Sulaymān ibn Dāwūd (سليمان بن داوود), known by the regnal name of Badr al-Dīn (بدر الدين) among the Isma'ili faithful, was the 26th and last imam of Hafizi Isma'ilism. Like his father, he spent most of his life in captivity at the hands of the Ayyubid government. He died apparently childless, thereby ending the line of Hafizi imams.

==Life==
The Fatimid Caliphate was abolished by Saladin in 1171. In the aftermath, Saladin and his Ayyubid successors imprisoned the surviving members of the Fatimid dynasty, including the heir-apparent, Daoud ibn al-Adid, who was still recognized by the Hafizi Isma'ili faithful as their rightful imam. A series of pro-Fatimid conspiracies and uprisings in the 1170s failed to topple the new Ayyubid regime, and Daoud spent his life in prison, until his death in 1207–8.

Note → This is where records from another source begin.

/-- The engine is IDLE, its list and request gone. -/
def idleEngine (x : Engine) : Engine :=
  { x with state := .idle, addr := 0, count := 0, fetched := [], nFetched := 0, nStarted := 0
           flight := [], request := none, parked := none, rearmed := false }

/-- A list starts; one that stands elsewhere ends INVALID before its first descriptor is read
(07 R274). -/
def startList (s : State) (g e addr count : Nat) : State :=
  if listOk s g e addr then
    updEng s g e (fun x => { idleEngine x with state := .running, addr := addr, count := count })
  else
    let s := updEng s g e (fun x => { idleEngine x with lastStatus := stInvalid })
    engReport (strErr s g e 0) g e 0x0401

/-- A parked descriptor runs again with a new base on its rebase side (07 R283). -/
def startRun (s : State) (g e base : Nat) : State :=
  match (eng s g e).parked with
  | some d =>
    let d := if bitOf d.w0 9 then { d with w2 := base } else { d with w1 := base }
    updEng s g e (fun x =>
      { idleEngine x with state := .running, addr := d.addr, count := 1, fetched := [d], nFetched := 1
                          rearmed := true })
  | none => s

/-- A request that the engine's state forbids is refused (07 R285). -/
def refuse (s : State) (g e : Nat) : State := engReport (strErr s g e 4) g e 0x0405

/-- STRM on an engine, by its state (07 R274, R285). -/
def strmOn (s : State) (g e addr count : Nat) : State :=
  let x := eng s g e
  if count = 0 then s
  else if x.request.isSome then refuse s g e
  else
    match x.state with
    | .idle | .parked => startList s g e addr count
    | _ => updEng s g e (fun x => { x with request := some (.list addr count) })

/-- REARM on an engine, by its state (07 R283, R285). -/
def rearmOn (s : State) (g e base : Nat) : State :=
  let x := eng s g e
  if x.request.isSome then refuse s g e
  else
    match x.state with
    | .idle => refuse s g e
    | .parked => startRun s g e base
    | _ => updEng s g e (fun x => { x with request := some (.rearm base) })

/-- A STRM or REARM from a station that the engine is not bound to (06 R234). -/
def notBound (s : State) (n : Nat) : State :=
  errHalt (raise s 0x0410 (dieOf n) (n % 96) none) n 0x0410

/-- STRM (06 R230, R234; 07 R274, R285). -/
def execStrm (n e raddr rcount : Nat) (s : State) : Out :=
  if !acts s n then .next s
  else
    let s := seeX s n [raddr, rcount]
    if boundStation s (cluOf n) e ≠ some n then .next (notBound s n)
    else .next (strmOn s (cluOf n) e ((xreg s n raddr).toNat % 2 ^ 48) ((xreg s n rcount).toNat % 2 ^ 32))

/-- REARM (06 R230, R234; 07 R283, R285). -/
def execRearm (n e rbase : Nat) (s : State) : Out :=
  if !acts s n then .next s
  else
    let s := seeX s n [rbase]
    if boundStation s (cluOf n) e ≠ some n then .next (notBound s n)
    else .next (rearmOn s (cluOf n) e ((xreg s n rbase).toNat % 2 ^ 48))

/-- A pending STRM or REARM starts when the current list or run has completed (07 R285). -/
def execStrmPendingStart (g e : Nat) (s : State) : Out :=
  let x := eng s g e
  match x.state, x.request with
  | .idle, some (.list a c) | .parked, some (.list a c) => .next (startList s g e a c)
  | .parked, some (.rearm b) => .next (startRun s g e b)
  | .idle, some (.rearm _) => .next (refuse (updEng s g e (fun x => { x with request := none })) g e)
  | _, _ => .next s

/-- The done action of a descriptor: adds 1 by hurdle address, uncounted (07 R279; 08 R304). -/
def doneAction (s : State) (g e : Nat) (d : Desc) : State :=
  let a := bits d.w3 31 0
  if doneOf d = 1 || doneOf d = 2 then
    if addrBad s a then
      let n := boundStation s g e
      let s := hurErr s (g / 12) 1 (match n with | some n => n % 96 | none => 8 * (g % 12)) n.isNone
      engReport s g e 0x0302
    else signalTo s g a 1
  else s

/-- The descriptors of a list that have not started: the fetched ones, and for the rest what memory holds
(07 R281). -/
def notStarted (s : State) (x : Engine) : State × List Desc :=
  let a := x.addr + 32 * x.nFetched
  let r := readMem s a (32 * (x.count - x.nFetched))
  let n := match r.fail with
    | some cw => (64 * cw - a) / 32
    | none => x.count - x.nFetched
  (r.s, x.fetched ++ (List.range n).map (fun i => descOf (a + 32 * i) (readByte r)))

/-- The engine becomes IDLE and the done actions of the abandoned descriptors are performed (07 R281). -/
def abandon (s : State) (g e : Nat) (ds : List Desc) : State :=
  let s := updEng s g e idleEngine
  ds.foldl (fun s d => doneAction s g e d) s

/-- A list ends as its next burst cannot be fetched: its status and event, and the done actions of the descriptors
that it had fetched and not completed (07 R275). -/
def endList (s : State) (g e st : Nat) (x : Engine) : State :=
  let s := updEng s g e (fun x => { x with lastStatus := st })
  let s := engReport (strErr s g e (statusBit st)) g e (statusEvent st)
  abandon s g e (x.flight.map (·.d) ++ x.fetched)

/-- A burst fetch: up to 16 descriptors; one that fails ends the list with FAULT, and one that runs into addresses that
the engine may not reach with INVALID (01 R43; 07 R275; log 64). -/
def execDescriptorBurstFetch (g e : Nat) (s : State) : Out :=
  let x := eng s g e
  if (x.state ≠ .running && x.state ≠ .drainWait) || x.count ≤ x.nFetched then .next s
  else
    let k := min 16 (x.count - x.nFetched)
    let a := x.addr + 32 * x.nFetched
    let r := readMem s a (32 * k)
    if !(probes a (32 * k)).all (reach s g e · false) then .next (endList s g e stInvalid x)
    else
    match r.fail with
    | some _ => .next (endList r.s g e stFault x)
    | none =>
      let ds := (List.range k).map (fun i => descOf (a + 32 * i) (readByte r))
      .next (updEng r.s g e (fun x => { x with fetched := x.fetched ++ ds, nFetched := x.nFetched + k }))

/-- Regions of the address map as R38 lists them. -/
def regionNo (s : State) (a : Nat) : Nat :=
  match placeMap s a with
  | .hbm _ => 1 | .exchange => 2 | .dumpRegion => 3 | .general => 4 | .store _ => 5 | .pocket _ => 6
  | .regs => 7 | .reserved => 0

/-- A MEM side that the engine may reach (01 R43; 07 R262, R263, R265, R277, R278). -/
def memOk (s : State) (g e a len : Nat) (dst : Bool) : Bool :=
  a % 256 = 0 && decide (a < 2 ^ 48) && regionNo s a = regionNo s (a + len - 1) && (probes a len).all (reach s g e · dst)

/-- A range meets a mapped exchange buffer of a sealed job (13 R435; 17 R555). -/
def exchMapped (s : State) (a len : Nat) : Bool :=
  match s.course with
  | some c => sealedJob s && c.exchange.any (fun x => decide (x.1 < a + len) && decide (a < x.1 + x.2))
  | none => false

/-- The exchange key, as the number of its 64 bytes (17 R555). -/
def exchKey (s : State) : Nat := ofLe (shake256 (ascii "IXG816/EXCH" ++ leBytes 32 (s.keys.output.getD 0)) 64)

/-- Whole blocks of one data unit from offset `o` of the exchange region on through the exchange cipher (17 R555). -/
def exchUnit (decrypt : Bool) (key o : Nat) (bs : List Byte) : List Byte :=
  (xts decrypt key (o / 4096) (List.replicate (o % 4096) 0 ++ bs)).drop (o % 4096)

/-- Bytes from address `a` on through the exchange cipher, data unit by data unit, where their unit is mapped in a sealed
job (17 R555). -/
def exchBytes (s : State) (decrypt : Bool) : Nat → Nat → List Byte → List Byte
  | 0, _, _ => []
  | n + 1, a, bs =>
    let k := 4096 - a % 4096
    let p := bs.take k
    (if exchMapped s a p.length then sized p.length (exchUnit decrypt (exchKey s) (a - lpBase) p) else p)
      ++ exchBytes s decrypt n (a + k) (bs.drop k)

/-- Data units that a range meets. -/
def unitsMet (a len : Nat) : Nat := if len = 0 then 0 else (a + len - 1) / 4096 - a / 4096 + 1

/-- Bytes as they pass from memory to the module (17 R555). -/
def exchIn (s : State) (a : Nat) (bs : List Byte) : List Byte := exchBytes s true (unitsMet a bs.length) a bs

/-- Bytes as they pass from the module to memory (17 R555). -/
def exchOut (s : State) (a : Nat) (bs : List Byte) : List Byte := exchBytes s false (unitsMet a bs.length) a bs

/-- The permitted combinations of kinds (07 R277). -/
def kindsOk (a b : Nat) : Bool :=
  (a = 0 && decide (b ≤ 4)) || (a = 1 && (b = 0 || b = 3 || b = 4)) || (a = 2 && b = 0) || (a = 3 && b = 0)

/-- The coding of one side, its reserved bits included (07 R277). -/
def codingOk (s : State) (g kind w len : Nat) : Bool :=
  match kind with
  | 0 => decide (w < 2 ^ 48)
  | 1 => decide (w < 8)
  | 2 => !bitOf w 3 && decide (w < 2 ^ 32)
  | 3 => bits w 31 23 = 0 && decide (w < 2 ^ 59) && bits w 58 32 % 256 = 0 &&
    !(bits w 9 0 = s.moduleId && bits w 12 10 = g / 12) && decide (0 < len)
  | 4 => bits w 31 4 = 0
  | _ => false

/-- An offload channel. -/
def ofl (s : State) (c : Nat) : Ofl := s.ofls.get {} c

/-- The records that a descriptor of `len` bytes covers (05 R200). -/
def oflRecords (len : Nat) : Nat := (len + 65535) / 65536

/-- The capacity of a channel in records (05 R200). -/
def oflCap (o : Ofl) : Nat := o.size / 65600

Despite the separation of male and female prisoners, Daoud apparently managed to beget two sons, reportedly with slave women secretly smuggled into his chambers. Sulayman, given the epithet Badr al-Din (lit. 'Full Moon of the Faith') by his followers, was the oldest. As soon as his mother had conceived him, she was reportedly smuggled to Upper Egypt, where pro-Fatimid sentiment lingered, and where her son was born. Later, likely under the Ayyubid sultan al-Kamil, Sulayman was captured and confined in the Cairo Citadel, where the rest of the surviving Fatimid clan was being held as well.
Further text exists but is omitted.